Goal of the exercise:
Find the lines below that include the word "some" and report how many there are, with no other text.

*** Data for this exercise Section Begins ***

-- ==== Sys2Proof/Tests/Slice0.lean ====
section
/-! SUPPORT. The model's own tests. Expected results are from spec/95_test_vectors.md and the examples of the rules named; the last part
gives, for every statement with hypotheses, a state and operands that meet them together. -/

namespace Sys2Proof.Tests

open Sys2Proof.Machine

/-! ### Helpers -/

/-- The next state, if the outcome is one. -/
def nextOf (o : Host.Outcome State Fault Refusal) : Option State :=
  match o with
  | .next t => some t
  | .fault _ => none
  | .refused _ => none

theorem next_of_nextOf {o : Host.Outcome State Fault Refusal} {t : State} (h : nextOf o = some t) : o = .next t := by
  cases o with
  | next u => cases h; rfl
  | fault f => cases h
  | refused r => cases h

/-- The reset state with a word at the pc (x3000), some registers and flags: the start state of a core vector of
95_test_vectors.md. -/
def core (w : Nat) (regs : List (Reg × Word)) (cond : BitVec 3) : State :=
  regs.foldl (fun s c => s.setReg c.1 c.2) { State.reset.withFetchWord 16 w with cond := cond }

/-- A state with words of memory. -/
def withMem (s : State) (cells : List (Word × Word)) : State := cells.foldl (fun s c => s.writeWord c.1 c.2) s

/-- What a vector of 95_test_vectors.md checks of one step: a register, the pc and the flags. -/
def sees (s : State) (r : Reg) (v pc : Word) (cond : BitVec 3) : Bool :=
  match step s with
  | .next t => t.reg r == v && t.pc == pc && t.cond == cond
  | .fault _ => false
  | .refused _ => false

/-- What a vector checks of one step's memory: one word, and that the flags stay. -/
def seesMem (s : State) (a v : Word) : Bool :=
  match step s with
  | .next t => t.readWord a == v && t.pc == s.pc + 1 && t.cond == s.cond
  | .fault _ => false
  | .refused _ => false

/-- What a vector checks of one step's output. -/
def seesOut (s : State) (bytes : List Byte) (r0 pc : Word) : Bool :=
  match step s with
  | .next t => t.outStream == bytes && t.reg 0 == r0 && t.pc == pc && t.cond == s.cond && t.reg 7 == s.reg 7
  | .fault _ => false
  | .refused _ => false

/-- What a vector checks of a step's report. -/
def reports (s : State) (ret : Word) (status : StepStatus) : Bool :=
  match stepReport s with
  | .next r => r.stepRet == ret && r.status == status
  | .fault _ => false
  | .refused _ => false

/-! ### WellFormed: an ill-formed term for each check -/

theorem test_wellFormed_refuses_br : (Instr.br 5).WellFormed = false := by decide
theorem test_wellFormed_refuses_jmp_r7 : (Instr.jmp 7).WellFormed = false ∧ (Instr.jmp 6).WellFormed = true := by decide
theorem test_wellFormed_refuses_trap_x20 : (Instr.trap 0x20).WellFormed = false ∧ (Instr.trap 0x1F).WellFormed = true := by decide
theorem test_wellFormed_refuses_trap_x25 : (Instr.trap 0x25).WellFormed = false ∧ (Instr.trap 0x26).WellFormed = true := by decide
theorem test_wellFormed_refuses_trap_x21_to_x24 :
    (Instr.trap 0x21).WellFormed = false ∧ (Instr.trap 0x22).WellFormed = false ∧ (Instr.trap 0x23).WellFormed = false ∧
      (Instr.trap 0x24).WellFormed = false := by decide

/-! ### Decoding: every constructor, its word written out from the formats of 30_encoding.md -/

theorem test_decode_addReg : decode 0b0001_001_010_0_00_011 = .addReg 1 2 3 := by decide
theorem test_decode_addReg_ignores_bits : decode 0b0001_000_000_0_11_001 = .addReg 0 0 1 := by decide
theorem test_decode_addImm : decode 0b0001_000_000_1_00001 = .addImm 0 0 1 := by decide
theorem test_decode_andReg : decode 0b0101_101_110_0_00_111 = .andReg 5 6 7 := by decide
theorem test_decode_andImm : decode 0b0101_011_100_1_10000 = .andImm 3 4 0b10000 := by decide
theorem test_decode_not : decode 0b1001_001_010_111111 = .not 1 2 := by decide
theorem test_decode_not_ignores_bits : decode 0b1001_001_010_000000 = .not 1 2 := by decide
theorem test_decode_brn : decode 0b0000_100_100000000 = .brn 0b100000000 := by decide
theorem test_decode_brz : decode 0b0000_010_111111111 = .brz 0b111111111 := by decide
theorem test_decode_brp : decode 0b0000_001_111111110 = .brp 0b111111110 := by decide
theorem test_decode_brnz : decode 0b0000_110_011111111 = .brnz 0b011111111 := by decide
theorem test_decode_brnp : decode 0b0000_101_011111111 = .brnp 0b011111111 := by decide
theorem test_decode_brzp : decode 0b0000_011_011111111 = .brzp 0b011111111 := by decide
theorem test_decode_brnzp : decode 0b0000_111_111111110 = .brnzp 0b111111110 := by decide
theorem test_br_shares_the_word_of_brnzp : encode (.br 0b111111110) = 0b0000_111_111111110 := by decide
theorem test_decode_brNone : decode 0x0000 = .brNone 0 := by decide
theorem test_decode_jmp : decode 0b1100_000_011_000000 = .jmp 3 := by decide
theorem test_decode_ret : decode 0b1100_000_111_000000 = .ret ∧ decode 0b1100_111_111_111111 = .ret := by decide
theorem test_decode_jsr : decode 0b0100_1_01111111111 = .jsr 0b01111111111 := by decide
theorem test_decode_jsrr : decode 0b0100_0_00_101_000000 = .jsrr 5 ∧ decode 0b0100_0_11_101_111111 = .jsrr 5 := by decide
theorem test_decode_ld : decode 0b0010_001_000000100 = .ld 1 4 := by decide
theorem test_decode_ldi : decode 0b1010_010_111111111 = .ldi 2 0b111111111 := by decide
theorem test_decode_ldr : decode 0b0110_001_110_100000 = .ldr 1 6 0b100000 := by decide
theorem test_decode_lea : decode 0b1110_000_011111111 = .lea 0 0b011111111 := by decide
theorem test_decode_st : decode 0b0011_011_100000000 = .st 3 0b100000000 := by decide
theorem test_decode_sti : decode 0b1011_100_111101111 = .sti 4 0b111101111 := by decide
theorem test_decode_str : decode 0b0111_010_110_011111 = .str 2 6 0b011111 := by decide
theorem test_decode_rti : decode 0x8000 = .rti ∧ decode 0x8FFF = .rti := by decide
theorem test_decode_reserved : decode 0xD123 = .reserved ∧ decode 0xDFFF = .reserved := by decide
theorem test_decode_trap : decode 0xF000 = .trap 0 ∧ decode 0xF0FF = .trap 0xFF ∧ decode 0xF01F = .trap 0x1F := by decide
theorem test_decode_services :
    decode 0xF020 = .getc ∧ decode 0xF021 = .out ∧ decode 0xF022 = .puts ∧ decode 0xF023 = .inp ∧ decode 0xF024 = .putsp ∧
      decode 0xFF25 = .halt := by decide
theorem test_decodeTableWord : decodeTableWord 16 0xE0FF = some (.lea 0 255) ∧ decodeTableWord 17 0 = none := by decide

/-! ### Operate (95_test_vectors.md L2.6) -/

theorem test_add_wraps_to_negative : sees (core 0x1021 [(0, 0x7FFF)] 0) 0 0x8000 0x3001 4 = true := by decide
theorem test_add_wraps_to_zero : sees (core 0x1021 [(0, 0xFFFF)] 0) 0 0x0000 0x3001 2 = true := by decide
theorem test_addReg_sources_first : sees (core 0x1000 [(0, 0x4000)] 0) 0 0x8000 0x3001 4 = true := by decide
theorem test_addReg_negatives : sees (core 0x1401 [(0, 0x8000), (1, 0xFFFF)] 0) 2 0x7FFF 0x3001 1 = true := by decide
theorem test_andImm_masks : sees (core 0x5730 [(4, 0xFFFF)] 0) 3 0xFFF0 0x3001 4 = true := by decide
theorem test_andReg_zero : sees (core 0x5042 [(1, 0xAAAA), (2, 0x5555)] 0) 0 0x0000 0x3001 2 = true := by decide
theorem test_not_positive : sees (core 0x973F [(4, 0x8000)] 0) 3 0x7FFF 0x3001 1 = true := by decide
theorem test_not_ignores_low_bits : sees (core 0x9280 [(2, 0x1234)] 0) 1 0xEDCB 0x3001 4 = true := by decide

/-! ### Control transfer (L2.7, L2.8) -/

theorem test_brnzp_not_taken_at_reset : sees (core 0x0FFE [] 0) 0 0 0x3001 0 = true := by decide
theorem test_brn_taken : sees (core 0x09FE [] 4) 0 0 0x2FFF 4 = true := by decide
theorem test_brz_taken : sees (core 0x05FE [] 2) 0 0 0x2FFF 2 = true := by decide
theorem test_brp_taken : sees (core 0x03FE [] 1) 0 0 0x2FFF 1 = true := by decide
theorem test_brnz_not_taken_on_p : sees (core 0x0DFE [] 1) 0 0 0x3001 1 = true := by decide
theorem test_brnp_not_taken_on_z : sees (core 0x0BFE [] 2) 0 0 0x3001 2 = true := by decide
theorem test_brzp_not_taken_on_n : sees (core 0x07FE [] 4) 0 0 0x3001 4 = true := by decide
theorem test_brNone_never_taken : sees (core 0x01FE [] 1) 0 0 0x3001 1 = true := by decide
theorem test_brnzp_wraps : sees ({ core 0 [] 1 with pc := 0xFFFF }.withFetchWord 16 0x0FFE) 0 0 0xFFFE 1 = true := by decide
theorem test_br_runs_as_brnzp : nextOf (exec (.br 2) (core 0 [] 1)) = some { core 0 [] 1 with pc := 0x3002 } := by decide
theorem test_jmp : sees (core 0xC0C0 [(3, 0x4000)] 1) 3 0x4000 0x4000 1 = true := by decide
theorem test_ret : sees (core 0xCFFF [(7, 0x1234)] 1) 7 0x1234 0x1234 1 = true := by decide
theorem test_jsr_forward : sees (core 0x4BFF [] 1) 7 0x3001 0x3400 1 = true := by decide
theorem test_jsr_wraps : sees ({ core 0 [] 1 with pc := 0xFFFE }.withFetchWord 16 0x4802) 7 0xFFFF 0x0001 1 = true := by decide
theorem test_jsrr : sees (core 0x4140 [(5, 0x5000)] 1) 7 0x3001 0x5000 1 = true := by decide
theorem test_jsrr_r7_links_first : sees (core 0x41C0 [(7, 0x5000)] 1) 7 0x3001 0x3001 1 = true := by decide
theorem test_rti_no_op : sees (core 0x8FFF [] 1) 0 0 0x3001 1 = true ∧ reports (core 0x8000 [] 1) 0x3001 .ok = true := by decide
theorem test_reserved_status : reports (core 0xD123 [] 1) 0x3001 .unrecognizedOpcode = true := by decide

/-! ### Loads and stores (L2.9) -/

theorem test_ld_negative : sees (withMem (core 0x2204 [] 0) [(0x3005, 0x8001)]) 1 0x8001 0x3001 4 = true := by decide
theorem test_ldi_flags_of_final_word :
    sees (withMem (core 0xA404 [(2, 0x7777)] 1) [(0x3005, 0x4000)]) 2 0x0000 0x3001 2 = true := by decide
theorem test_ldr_destination_is_base : sees (withMem (core 0x6240 [(1, 0x4000)] 0) [(0x4000, 0x9999)]) 1 0x9999 0x3001 4 = true := by
  decide
theorem test_ldr_wraps : sees (withMem (core 0x605F [(1, 0xFFF0)] 0) [(0x000F, 0x0042)]) 0 0x0042 0x3001 1 = true := by decide
theorem test_lea_negative_address : sees ({ core 0 [] 0 with pc := 0x7F00 }.withFetchWord 16 0xE0FF) 0 0x8000 0x7F01 4 = true := by
  decide
theorem test_lea_zero_address : sees ({ core 0 [] 0 with pc := 0xFF00 }.withFetchWord 16 0xE0FF) 0 0x0000 0xFF01 2 = true := by
  decide
theorem test_st : seesMem (core 0x3700 [(3, 0xBEEF)] 1) 0x2F01 0xBEEF = true := by decide
theorem test_sti_overwrites_its_pointer :
    seesMem (({ core 0 [(4, 0x1111)] 1 with pc := 0x3010 }.withFetchWord 16 0xB9EF).writeWord 0x3000 0x3000) 0x3000 0x1111 = true := by
  decide
theorem test_str : seesMem (core 0x759F [(6, 0x4000), (2, 0x1234)] 1) 0x401F 0x1234 = true := by decide
theorem test_write_of_zero_unlists : (State.reset.writeWord 0x4000 5).writeWord 0x4000 0 = State.reset := by decide

/-! ### Traps (L2.10) -/

theorem test_getc : seesOut { core 0xF020 [(0, 0xABCD)] 1 with inStream := [0x61] } [] 0x0061 0x3001 = true := by decide
theorem test_out_low_byte : seesOut (core 0xF021 [(0, 0x1241)] 1) [0x41] 0x1241 0x3001 = true := by decide
theorem test_puts_stops_above_127 :
    seesOut (withMem (core 0xF022 [(0, 0x4000)] 1) [(0x4000, 0x0048), (0x4001, 0x00C8), (0x4002, 0x0069)]) [0x48] 0x4000 0x3001
      = true := by decide
theorem test_puts_wraps :
    seesOut (withMem (core 0xF022 [(0, 0xFFFF)] 1) [(0xFFFF, 0x0041), (0x0000, 0x0042)]) [0x41, 0x42] 0xFFFF 0x3001 = true := by
  decide
theorem test_in_echoes : seesOut { core 0xF023 [] 1 with inStream := [0x37] } [0x37] 0x0037 0x3001 = true := by decide
theorem test_halt : seesOut (core 0xFF25 [(0, 5)] 1) [] 5 0x0000 = true ∧ reports (core 0xF025 [] 1) 0 .ok = true := by decide
theorem test_putsp_unrecognized : reports (core 0xF024 [] 1) 0x3001 .unrecognizedTrap = true := by decide
theorem test_trap_unrecognized : reports (core 0xF0FF [] 1) 0x3001 .unrecognizedTrap = true := by decide
theorem test_zero_word_ends_run : reports (core 0x0000 [] 1) 0 .ok = true ∧ sees (core 0x0000 [] 1) 0 0 0x3001 1 = true := by decide

/-! ### Load and reset (L2.11) -/

theorem test_load_seven_values :
    State.load 0x3000 [] (some [1, 2, 3, 4, 5, 6, 7]) [] = .loaded State.reset := by decide
theorem test_load_modulo :
    loadRegs (some [-1, 0, 0, 0, 0, 0, 0, 65536, 9]) = #v[0xFFFF, 0, 0, 0, 0, 0, 0, 0] := by decide
theorem test_load_does_not_fit :
    State.load 0xFFFF [0x1021, 0x1021] none [] = .imageDoesNotFit ∧
      State.load 0xFFFF [0x1021] none [] ≠ .imageDoesNotFit := by decide

/-! ### The assembler (L1, L2.1 to L2.5) -/

theorem test_assemble_loop :
    Asm.assemble {} [".ORIG x3000".toList, "LOOP ADD R0,R0,#1".toList, " br loop ; back".toList, ".END".toList] =
      .ok { origin := some 0x3000, words := [0x1021, 0x0FFE] } := by decide
theorem test_assemble_stringz_labels :
    Asm.assemble {} [".ORIG x3000".toList, "S .STRINGZ \"ab\"".toList, "NEXT LEA R0,S".toList, "LEA R1,NEXT".toList] =
      .ok { origin := some 0x3000, words := [0x0041, 0x0042, 0x0000, 0xE1FC, 0xE3FE] } := by decide
theorem test_assemble_fill_modulo :
    Asm.assemble {} [".ORIG x3000".toList, ".FILL #-65536".toList, ".FILL #-1".toList, ".BLKW 2".toList] =
      .ok { origin := some 0x3000, words := [0x0000, 0xFFFF, 0x0000, 0x0000] } := by decide
theorem test_assemble_address_overflow :
    Asm.assemble {} [".ORIG xFFFF".toList, "ADD R0,R0,#1".toList, "L .END".toList] = .error (.recoverable .addressOverflow) := by
  decide
theorem test_assemble_first_failure :
    Asm.assemble {} [".ORIG x3000".toList, "ADD R0,R0,#99".toList, "ADD R0".toList] = .error (.recoverable .fieldOverflow) := by
  decide
theorem test_assemble_label_before_origin :
    Asm.assemble {} ["LOOP .ORIG x3000".toList] = .error (.recoverable .programBeforeOrigin) := by decide
/-- 40_encoder.md R121, the example, and R120: R8 is a register operand, and an invalid one. -/
theorem test_encode_register_mode :
    Asm.encodeOperation {} [] 0x3000 ['A', 'D', 'D'] [['R', '1'], ['R', '2'], ['R', '3']] = .ok 0x1283 ∧
    Asm.encodeOperation {} [] 0x3000 ['A', 'N', 'D'] [['R', '1'], ['R', '2'], ['R', '8']] =
      .error (.recoverable .invalidRegister) := by decide
/-- 40_encoder.md R136, the examples. -/
theorem test_encode_trap_vector :
    Asm.encodeOperation {} [] 0x3000 ['T', 'R', 'A', 'P'] [['#', '2', '5', '5']] = .ok 0xF0FF ∧
    Asm.encodeOperation {} [] 0x3000 ['T', 'R', 'A', 'P'] [['#', '2', '5', '6']] = .error (.recoverable .fieldOverflow) := by decide
theorem test_encode_arity_before_operands :
    Asm.encodeOperation {} [] 0x3000 ['A', 'D', 'D'] [['R', '9'], ['R', '0']] = .error .fatalArityMismatch := by decide
theorem test_encode_hex_never_negative :
    Asm.encodeOperation {} [] 0x3000 ['A', 'D', 'D'] [['R', '0'], ['R', '0'], ['X', '1', '0']] =
      .error (.recoverable .fieldOverflow) := by decide
theorem test_encode_pcrel_literal_parameter :
    Asm.labelField 9 false [] 0x3000 ['5'] = .error (.recoverable .unresolvedLabel) ∧
      Asm.labelField 9 true [] 0x3000 ['5'] = .ok 5 := by decide
theorem test_hexText : Asm.hexText 0x000A = ['0', '0', '0', 'A'] := by decide
theorem test_binaryText : Asm.binaryText 0x000A = "0000000000001010".toList := by decide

*** Data for this exercise Section Ends ***

Answer for the task:
10